Exercise description
Everything from the first line of the entries through the line containing "def TXB.TW_CFG_BUS : Fld" is to be retyped exactly, and nothing beyond it.
- Opening Delimiter -
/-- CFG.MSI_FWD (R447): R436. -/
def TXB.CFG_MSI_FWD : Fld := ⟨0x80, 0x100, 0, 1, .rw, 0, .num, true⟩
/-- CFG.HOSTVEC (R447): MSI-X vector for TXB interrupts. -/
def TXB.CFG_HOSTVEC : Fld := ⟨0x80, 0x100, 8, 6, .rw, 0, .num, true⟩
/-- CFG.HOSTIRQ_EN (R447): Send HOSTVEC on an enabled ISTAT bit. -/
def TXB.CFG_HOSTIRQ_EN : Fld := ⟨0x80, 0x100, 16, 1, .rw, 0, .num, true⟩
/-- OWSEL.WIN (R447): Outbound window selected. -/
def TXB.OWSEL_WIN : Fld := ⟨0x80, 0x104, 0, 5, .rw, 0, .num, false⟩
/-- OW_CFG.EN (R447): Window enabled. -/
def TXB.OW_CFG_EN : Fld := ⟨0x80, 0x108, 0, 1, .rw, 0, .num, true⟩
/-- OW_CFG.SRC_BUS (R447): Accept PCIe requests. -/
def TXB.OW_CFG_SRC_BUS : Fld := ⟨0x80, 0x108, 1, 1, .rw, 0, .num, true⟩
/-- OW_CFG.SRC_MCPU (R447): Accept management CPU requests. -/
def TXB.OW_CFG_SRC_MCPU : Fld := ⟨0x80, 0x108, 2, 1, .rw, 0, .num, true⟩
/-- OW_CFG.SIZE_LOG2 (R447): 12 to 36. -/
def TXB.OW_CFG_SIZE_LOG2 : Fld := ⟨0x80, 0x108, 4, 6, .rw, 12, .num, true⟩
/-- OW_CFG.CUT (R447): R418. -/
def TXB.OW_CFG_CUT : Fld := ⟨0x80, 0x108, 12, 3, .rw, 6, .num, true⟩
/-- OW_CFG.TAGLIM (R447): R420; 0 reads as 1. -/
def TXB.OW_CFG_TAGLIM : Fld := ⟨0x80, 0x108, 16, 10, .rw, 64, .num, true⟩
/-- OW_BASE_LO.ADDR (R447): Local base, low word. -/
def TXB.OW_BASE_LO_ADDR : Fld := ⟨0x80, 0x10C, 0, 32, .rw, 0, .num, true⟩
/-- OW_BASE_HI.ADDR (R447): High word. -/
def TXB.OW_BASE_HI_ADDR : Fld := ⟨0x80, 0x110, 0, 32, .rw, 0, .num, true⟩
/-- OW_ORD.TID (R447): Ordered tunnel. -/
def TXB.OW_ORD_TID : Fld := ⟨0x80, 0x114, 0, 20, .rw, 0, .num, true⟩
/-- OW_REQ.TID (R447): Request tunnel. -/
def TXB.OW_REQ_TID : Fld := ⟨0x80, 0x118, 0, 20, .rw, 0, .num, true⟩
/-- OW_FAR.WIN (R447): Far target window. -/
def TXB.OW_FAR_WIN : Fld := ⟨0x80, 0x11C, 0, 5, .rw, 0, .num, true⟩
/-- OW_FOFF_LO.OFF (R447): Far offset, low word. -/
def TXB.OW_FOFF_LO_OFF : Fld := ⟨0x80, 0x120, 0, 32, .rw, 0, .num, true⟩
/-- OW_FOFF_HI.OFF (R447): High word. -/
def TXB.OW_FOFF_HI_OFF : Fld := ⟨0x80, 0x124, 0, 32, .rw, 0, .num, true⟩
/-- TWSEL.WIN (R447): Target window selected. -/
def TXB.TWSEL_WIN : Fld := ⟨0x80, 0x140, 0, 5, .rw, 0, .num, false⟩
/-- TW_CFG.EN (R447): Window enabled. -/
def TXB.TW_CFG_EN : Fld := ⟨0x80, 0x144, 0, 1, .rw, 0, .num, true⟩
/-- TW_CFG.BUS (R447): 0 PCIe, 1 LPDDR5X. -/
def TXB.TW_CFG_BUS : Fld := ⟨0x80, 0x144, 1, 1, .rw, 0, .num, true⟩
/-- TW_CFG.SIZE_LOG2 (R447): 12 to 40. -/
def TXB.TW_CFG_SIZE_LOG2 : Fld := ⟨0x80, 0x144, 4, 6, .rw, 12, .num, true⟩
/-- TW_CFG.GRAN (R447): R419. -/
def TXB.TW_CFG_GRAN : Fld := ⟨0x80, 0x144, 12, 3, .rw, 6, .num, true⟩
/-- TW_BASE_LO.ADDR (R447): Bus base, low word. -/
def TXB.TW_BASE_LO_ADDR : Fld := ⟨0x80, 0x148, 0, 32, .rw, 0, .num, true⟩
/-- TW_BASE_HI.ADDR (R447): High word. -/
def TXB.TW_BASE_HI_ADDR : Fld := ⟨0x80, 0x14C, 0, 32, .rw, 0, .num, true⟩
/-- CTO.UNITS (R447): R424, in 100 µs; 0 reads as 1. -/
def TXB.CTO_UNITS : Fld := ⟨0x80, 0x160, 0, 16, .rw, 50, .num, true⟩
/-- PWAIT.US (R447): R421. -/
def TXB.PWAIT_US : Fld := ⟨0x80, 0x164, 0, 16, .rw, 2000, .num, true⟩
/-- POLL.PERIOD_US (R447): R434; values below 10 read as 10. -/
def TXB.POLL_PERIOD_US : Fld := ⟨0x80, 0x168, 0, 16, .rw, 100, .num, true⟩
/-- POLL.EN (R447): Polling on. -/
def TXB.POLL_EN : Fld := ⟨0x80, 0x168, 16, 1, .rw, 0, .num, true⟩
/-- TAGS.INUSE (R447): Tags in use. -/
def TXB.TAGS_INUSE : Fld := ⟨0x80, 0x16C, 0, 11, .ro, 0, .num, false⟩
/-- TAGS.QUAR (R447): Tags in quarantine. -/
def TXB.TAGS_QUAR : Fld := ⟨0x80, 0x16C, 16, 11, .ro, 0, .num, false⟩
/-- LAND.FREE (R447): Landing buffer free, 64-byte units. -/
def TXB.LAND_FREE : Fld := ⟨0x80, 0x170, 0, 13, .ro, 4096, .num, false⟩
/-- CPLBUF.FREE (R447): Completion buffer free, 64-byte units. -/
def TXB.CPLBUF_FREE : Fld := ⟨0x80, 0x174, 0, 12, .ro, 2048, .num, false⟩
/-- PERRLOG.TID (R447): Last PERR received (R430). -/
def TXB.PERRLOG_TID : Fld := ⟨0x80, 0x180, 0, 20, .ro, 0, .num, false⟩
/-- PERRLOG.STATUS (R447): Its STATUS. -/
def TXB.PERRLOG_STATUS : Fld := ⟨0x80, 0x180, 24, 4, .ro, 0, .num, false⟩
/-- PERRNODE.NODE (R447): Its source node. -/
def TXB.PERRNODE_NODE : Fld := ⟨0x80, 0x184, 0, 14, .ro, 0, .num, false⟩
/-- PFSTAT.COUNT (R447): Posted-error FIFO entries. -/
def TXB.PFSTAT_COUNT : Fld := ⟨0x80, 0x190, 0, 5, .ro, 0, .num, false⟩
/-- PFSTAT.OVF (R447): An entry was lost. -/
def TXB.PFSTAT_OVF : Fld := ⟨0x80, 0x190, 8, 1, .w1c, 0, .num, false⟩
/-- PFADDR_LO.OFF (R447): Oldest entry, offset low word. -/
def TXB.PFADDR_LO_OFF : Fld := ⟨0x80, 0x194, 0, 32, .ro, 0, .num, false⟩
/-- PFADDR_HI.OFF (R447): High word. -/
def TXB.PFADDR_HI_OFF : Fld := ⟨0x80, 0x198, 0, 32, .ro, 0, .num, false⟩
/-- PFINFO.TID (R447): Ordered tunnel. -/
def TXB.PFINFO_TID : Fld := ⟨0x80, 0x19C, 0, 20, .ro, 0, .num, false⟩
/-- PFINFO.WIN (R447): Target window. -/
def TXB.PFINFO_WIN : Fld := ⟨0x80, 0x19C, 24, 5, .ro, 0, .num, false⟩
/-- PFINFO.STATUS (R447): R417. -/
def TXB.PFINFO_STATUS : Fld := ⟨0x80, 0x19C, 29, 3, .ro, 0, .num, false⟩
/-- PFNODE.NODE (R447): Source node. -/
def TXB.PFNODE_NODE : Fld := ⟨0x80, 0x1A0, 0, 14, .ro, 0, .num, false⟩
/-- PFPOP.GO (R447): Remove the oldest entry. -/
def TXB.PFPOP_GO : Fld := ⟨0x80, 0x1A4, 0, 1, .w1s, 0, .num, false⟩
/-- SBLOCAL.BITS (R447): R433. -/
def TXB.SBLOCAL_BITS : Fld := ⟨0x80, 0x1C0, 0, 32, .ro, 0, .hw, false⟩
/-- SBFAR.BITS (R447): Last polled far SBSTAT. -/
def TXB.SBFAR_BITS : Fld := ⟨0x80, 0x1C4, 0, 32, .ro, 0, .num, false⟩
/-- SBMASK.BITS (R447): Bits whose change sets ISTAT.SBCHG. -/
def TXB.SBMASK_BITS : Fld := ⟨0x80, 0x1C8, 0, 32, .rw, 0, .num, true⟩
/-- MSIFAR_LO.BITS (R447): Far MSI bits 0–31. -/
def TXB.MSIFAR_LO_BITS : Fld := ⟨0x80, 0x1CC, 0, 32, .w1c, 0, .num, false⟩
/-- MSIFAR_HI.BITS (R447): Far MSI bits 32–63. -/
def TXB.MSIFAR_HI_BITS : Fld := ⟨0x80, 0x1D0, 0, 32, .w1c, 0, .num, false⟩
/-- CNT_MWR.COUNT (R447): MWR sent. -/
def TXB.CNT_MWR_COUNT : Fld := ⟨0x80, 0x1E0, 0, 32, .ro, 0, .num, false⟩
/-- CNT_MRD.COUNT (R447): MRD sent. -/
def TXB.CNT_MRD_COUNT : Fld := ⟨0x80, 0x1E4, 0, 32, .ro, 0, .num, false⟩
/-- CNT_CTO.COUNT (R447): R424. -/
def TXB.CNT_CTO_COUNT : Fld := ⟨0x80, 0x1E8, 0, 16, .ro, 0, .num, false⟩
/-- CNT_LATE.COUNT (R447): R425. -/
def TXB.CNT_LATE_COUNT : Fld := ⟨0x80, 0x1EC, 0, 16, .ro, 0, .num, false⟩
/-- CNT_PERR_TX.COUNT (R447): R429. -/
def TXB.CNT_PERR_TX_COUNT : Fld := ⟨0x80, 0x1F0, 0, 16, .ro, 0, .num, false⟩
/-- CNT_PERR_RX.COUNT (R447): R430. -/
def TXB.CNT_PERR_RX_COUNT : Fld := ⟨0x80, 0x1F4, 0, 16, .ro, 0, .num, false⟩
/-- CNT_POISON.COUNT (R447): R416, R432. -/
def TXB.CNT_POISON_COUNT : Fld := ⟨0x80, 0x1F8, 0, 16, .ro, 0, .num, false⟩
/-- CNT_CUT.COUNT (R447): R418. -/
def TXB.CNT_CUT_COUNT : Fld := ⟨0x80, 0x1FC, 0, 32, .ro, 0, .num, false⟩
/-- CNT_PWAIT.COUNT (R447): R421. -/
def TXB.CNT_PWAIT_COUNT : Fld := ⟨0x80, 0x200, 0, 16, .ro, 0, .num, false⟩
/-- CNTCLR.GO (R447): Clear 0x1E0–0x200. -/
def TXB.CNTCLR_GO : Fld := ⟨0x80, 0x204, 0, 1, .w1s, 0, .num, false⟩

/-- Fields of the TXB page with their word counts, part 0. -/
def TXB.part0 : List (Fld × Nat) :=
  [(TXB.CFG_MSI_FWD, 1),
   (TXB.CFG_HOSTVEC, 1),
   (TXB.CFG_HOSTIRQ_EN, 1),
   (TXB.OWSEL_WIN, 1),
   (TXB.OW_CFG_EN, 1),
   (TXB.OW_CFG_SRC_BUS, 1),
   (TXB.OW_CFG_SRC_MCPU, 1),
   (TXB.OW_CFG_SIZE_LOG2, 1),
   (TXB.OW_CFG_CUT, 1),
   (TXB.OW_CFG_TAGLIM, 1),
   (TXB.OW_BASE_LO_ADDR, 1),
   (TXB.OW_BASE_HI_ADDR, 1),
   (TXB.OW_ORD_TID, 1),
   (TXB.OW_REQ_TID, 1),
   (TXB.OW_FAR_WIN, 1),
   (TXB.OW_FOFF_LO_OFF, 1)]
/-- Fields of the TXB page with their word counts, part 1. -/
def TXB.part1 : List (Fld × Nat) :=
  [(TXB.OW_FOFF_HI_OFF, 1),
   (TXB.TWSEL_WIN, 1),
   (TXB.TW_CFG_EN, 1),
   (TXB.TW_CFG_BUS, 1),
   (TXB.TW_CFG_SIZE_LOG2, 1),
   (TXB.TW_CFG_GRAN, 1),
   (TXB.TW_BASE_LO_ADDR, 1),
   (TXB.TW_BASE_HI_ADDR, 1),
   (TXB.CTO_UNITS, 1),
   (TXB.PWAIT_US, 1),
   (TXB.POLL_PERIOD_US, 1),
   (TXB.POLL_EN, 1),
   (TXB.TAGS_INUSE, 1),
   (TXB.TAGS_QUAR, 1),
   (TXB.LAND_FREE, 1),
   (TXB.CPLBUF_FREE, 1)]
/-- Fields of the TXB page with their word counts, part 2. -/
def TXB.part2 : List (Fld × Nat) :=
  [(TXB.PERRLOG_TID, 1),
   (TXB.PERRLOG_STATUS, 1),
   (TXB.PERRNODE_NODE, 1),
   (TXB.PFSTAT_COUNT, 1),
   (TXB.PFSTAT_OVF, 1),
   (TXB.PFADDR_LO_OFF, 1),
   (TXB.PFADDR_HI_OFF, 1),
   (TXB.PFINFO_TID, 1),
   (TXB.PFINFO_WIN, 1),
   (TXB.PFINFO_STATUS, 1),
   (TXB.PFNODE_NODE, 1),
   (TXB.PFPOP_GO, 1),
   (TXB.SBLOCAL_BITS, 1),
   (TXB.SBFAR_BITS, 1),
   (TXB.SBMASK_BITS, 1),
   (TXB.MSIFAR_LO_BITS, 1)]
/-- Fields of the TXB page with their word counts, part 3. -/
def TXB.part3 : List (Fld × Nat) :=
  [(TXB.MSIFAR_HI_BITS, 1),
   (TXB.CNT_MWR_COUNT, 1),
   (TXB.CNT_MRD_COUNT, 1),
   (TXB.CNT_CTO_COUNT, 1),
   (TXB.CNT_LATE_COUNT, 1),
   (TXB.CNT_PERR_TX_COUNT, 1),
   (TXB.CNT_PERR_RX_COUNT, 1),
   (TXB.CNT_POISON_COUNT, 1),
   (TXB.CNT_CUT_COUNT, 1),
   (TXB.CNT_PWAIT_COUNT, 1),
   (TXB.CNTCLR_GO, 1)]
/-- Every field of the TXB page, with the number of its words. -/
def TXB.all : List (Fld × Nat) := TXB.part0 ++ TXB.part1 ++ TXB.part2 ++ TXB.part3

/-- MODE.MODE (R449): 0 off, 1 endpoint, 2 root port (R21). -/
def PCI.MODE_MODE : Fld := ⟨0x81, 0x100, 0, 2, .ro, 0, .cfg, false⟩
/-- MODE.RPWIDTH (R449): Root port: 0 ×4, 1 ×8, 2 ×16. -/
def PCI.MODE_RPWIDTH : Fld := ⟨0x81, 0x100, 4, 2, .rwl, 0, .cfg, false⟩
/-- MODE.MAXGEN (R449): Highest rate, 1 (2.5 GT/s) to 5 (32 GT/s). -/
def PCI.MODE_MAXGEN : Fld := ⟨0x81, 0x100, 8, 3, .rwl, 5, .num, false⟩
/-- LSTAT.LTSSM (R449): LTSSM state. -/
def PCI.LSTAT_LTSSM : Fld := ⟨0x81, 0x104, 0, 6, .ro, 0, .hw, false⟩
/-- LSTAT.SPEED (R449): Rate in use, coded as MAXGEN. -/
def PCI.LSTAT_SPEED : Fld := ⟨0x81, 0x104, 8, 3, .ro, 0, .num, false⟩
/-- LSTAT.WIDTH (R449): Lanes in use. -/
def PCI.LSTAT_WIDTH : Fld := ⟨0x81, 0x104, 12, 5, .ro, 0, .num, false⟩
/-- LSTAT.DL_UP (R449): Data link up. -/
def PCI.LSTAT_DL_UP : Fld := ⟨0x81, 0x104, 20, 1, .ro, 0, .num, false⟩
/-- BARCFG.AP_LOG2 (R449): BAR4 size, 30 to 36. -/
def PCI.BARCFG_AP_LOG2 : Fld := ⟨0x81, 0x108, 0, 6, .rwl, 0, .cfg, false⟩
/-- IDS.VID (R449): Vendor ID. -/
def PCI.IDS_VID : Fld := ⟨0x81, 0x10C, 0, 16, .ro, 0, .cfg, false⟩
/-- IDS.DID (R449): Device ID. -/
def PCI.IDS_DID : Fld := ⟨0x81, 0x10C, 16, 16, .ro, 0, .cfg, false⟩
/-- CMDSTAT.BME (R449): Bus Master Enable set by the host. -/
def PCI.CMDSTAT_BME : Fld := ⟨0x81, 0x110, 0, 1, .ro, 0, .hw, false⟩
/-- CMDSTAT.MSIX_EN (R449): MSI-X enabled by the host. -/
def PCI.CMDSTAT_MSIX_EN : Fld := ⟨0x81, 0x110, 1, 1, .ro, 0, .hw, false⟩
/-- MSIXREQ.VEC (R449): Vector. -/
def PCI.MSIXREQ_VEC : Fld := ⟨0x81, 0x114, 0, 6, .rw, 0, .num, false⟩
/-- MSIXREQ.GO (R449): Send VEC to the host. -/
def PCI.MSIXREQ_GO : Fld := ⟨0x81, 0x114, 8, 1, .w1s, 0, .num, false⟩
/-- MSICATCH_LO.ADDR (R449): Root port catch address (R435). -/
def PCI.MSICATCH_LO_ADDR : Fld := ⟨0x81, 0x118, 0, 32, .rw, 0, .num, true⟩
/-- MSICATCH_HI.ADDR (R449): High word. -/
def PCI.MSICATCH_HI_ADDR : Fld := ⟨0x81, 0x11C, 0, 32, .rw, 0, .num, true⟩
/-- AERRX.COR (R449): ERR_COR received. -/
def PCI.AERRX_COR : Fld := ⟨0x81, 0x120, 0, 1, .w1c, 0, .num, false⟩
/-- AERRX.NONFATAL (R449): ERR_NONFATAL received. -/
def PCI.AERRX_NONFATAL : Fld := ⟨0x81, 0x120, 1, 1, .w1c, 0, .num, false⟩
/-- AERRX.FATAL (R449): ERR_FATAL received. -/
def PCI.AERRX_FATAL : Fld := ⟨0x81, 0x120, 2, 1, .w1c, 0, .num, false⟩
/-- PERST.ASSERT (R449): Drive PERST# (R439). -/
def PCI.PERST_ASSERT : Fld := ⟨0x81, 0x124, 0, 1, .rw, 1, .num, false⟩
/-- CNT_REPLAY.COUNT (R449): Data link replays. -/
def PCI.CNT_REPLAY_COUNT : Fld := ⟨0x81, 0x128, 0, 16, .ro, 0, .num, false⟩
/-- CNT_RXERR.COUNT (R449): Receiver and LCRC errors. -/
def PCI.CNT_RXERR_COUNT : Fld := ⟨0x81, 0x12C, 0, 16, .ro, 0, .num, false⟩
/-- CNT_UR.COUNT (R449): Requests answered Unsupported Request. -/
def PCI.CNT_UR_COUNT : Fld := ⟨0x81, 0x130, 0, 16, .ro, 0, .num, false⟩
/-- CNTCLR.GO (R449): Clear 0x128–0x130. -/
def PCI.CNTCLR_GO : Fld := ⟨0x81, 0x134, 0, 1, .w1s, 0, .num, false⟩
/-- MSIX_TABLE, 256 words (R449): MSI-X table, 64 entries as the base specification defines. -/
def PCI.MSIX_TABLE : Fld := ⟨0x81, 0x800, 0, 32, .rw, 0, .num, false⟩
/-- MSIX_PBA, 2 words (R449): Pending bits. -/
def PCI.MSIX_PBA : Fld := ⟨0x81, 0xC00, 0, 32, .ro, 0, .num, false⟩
- Closing Delimiter -
Reply to the task
/-- CFG.MSI_FWD (R447): R436. -/
def TXB.CFG_MSI_FWD : Fld := ⟨0x80, 0x100, 0, 1, .rw, 0, .num, true⟩
/-- CFG.HOSTVEC (R447): MSI-X vector for TXB interrupts. -/
def TXB.CFG_HOSTVEC : Fld := ⟨0x80, 0x100, 8, 6, .rw, 0, .num, true⟩
/-- CFG.HOSTIRQ_EN (R447): Send HOSTVEC on an enabled ISTAT bit. -/
def TXB.CFG_HOSTIRQ_EN : Fld := ⟨0x80, 0x100, 16, 1, .rw, 0, .num, true⟩
/-- OWSEL.WIN (R447): Outbound window selected. -/
def TXB.OWSEL_WIN : Fld := ⟨0x80, 0x104, 0, 5, .rw, 0, .num, false⟩
/-- OW_CFG.EN (R447): Window enabled. -/
def TXB.OW_CFG_EN : Fld := ⟨0x80, 0x108, 0, 1, .rw, 0, .num, true⟩
/-- OW_CFG.SRC_BUS (R447): Accept PCIe requests. -/
def TXB.OW_CFG_SRC_BUS : Fld := ⟨0x80, 0x108, 1, 1, .rw, 0, .num, true⟩
/-- OW_CFG.SRC_MCPU (R447): Accept management CPU requests. -/
def TXB.OW_CFG_SRC_MCPU : Fld := ⟨0x80, 0x108, 2, 1, .rw, 0, .num, true⟩
/-- OW_CFG.SIZE_LOG2 (R447): 12 to 36. -/
def TXB.OW_CFG_SIZE_LOG2 : Fld := ⟨0x80, 0x108, 4, 6, .rw, 12, .num, true⟩
/-- OW_CFG.CUT (R447): R418. -/
def TXB.OW_CFG_CUT : Fld := ⟨0x80, 0x108, 12, 3, .rw, 6, .num, true⟩
/-- OW_CFG.TAGLIM (R447): R420; 0 reads as 1. -/
def TXB.OW_CFG_TAGLIM : Fld := ⟨0x80, 0x108, 16, 10, .rw, 64, .num, true⟩
/-- OW_BASE_LO.ADDR (R447): Local base, low word. -/
def TXB.OW_BASE_LO_ADDR : Fld := ⟨0x80, 0x10C, 0, 32, .rw, 0, .num, true⟩
/-- OW_BASE_HI.ADDR (R447): High word. -/
def TXB.OW_BASE_HI_ADDR : Fld := ⟨0x80, 0x110, 0, 32, .rw, 0, .num, true⟩
/-- OW_ORD.TID (R447): Ordered tunnel. -/
def TXB.OW_ORD_TID : Fld := ⟨0x80, 0x114, 0, 20, .rw, 0, .num, true⟩
/-- OW_REQ.TID (R447): Request tunnel. -/
def TXB.OW_REQ_TID : Fld := ⟨0x80, 0x118, 0, 20, .rw, 0, .num, true⟩
/-- OW_FAR.WIN (R447): Far target window. -/
def TXB.OW_FAR_WIN : Fld := ⟨0x80, 0x11C, 0, 5, .rw, 0, .num, true⟩
/-- OW_FOFF_LO.OFF (R447): Far offset, low word. -/
def TXB.OW_FOFF_LO_OFF : Fld := ⟨0x80, 0x120, 0, 32, .rw, 0, .num, true⟩
/-- OW_FOFF_HI.OFF (R447): High word. -/
def TXB.OW_FOFF_HI_OFF : Fld := ⟨0x80, 0x124, 0, 32, .rw, 0, .num, true⟩
/-- TWSEL.WIN (R447): Target window selected. -/
def TXB.TWSEL_WIN : Fld := ⟨0x80, 0x140, 0, 5, .rw, 0, .num, false⟩
/-- TW_CFG.EN (R447): Window enabled. -/
def TXB.TW_CFG_EN : Fld := ⟨0x80, 0x144, 0, 1, .rw, 0, .num, true⟩
/-- TW_CFG.BUS (R447): 0 PCIe, 1 LPDDR5X. -/
def TXB.TW_CFG_BUS : Fld := ⟨0x80, 0x144, 1, 1, .rw, 0, .num, true⟩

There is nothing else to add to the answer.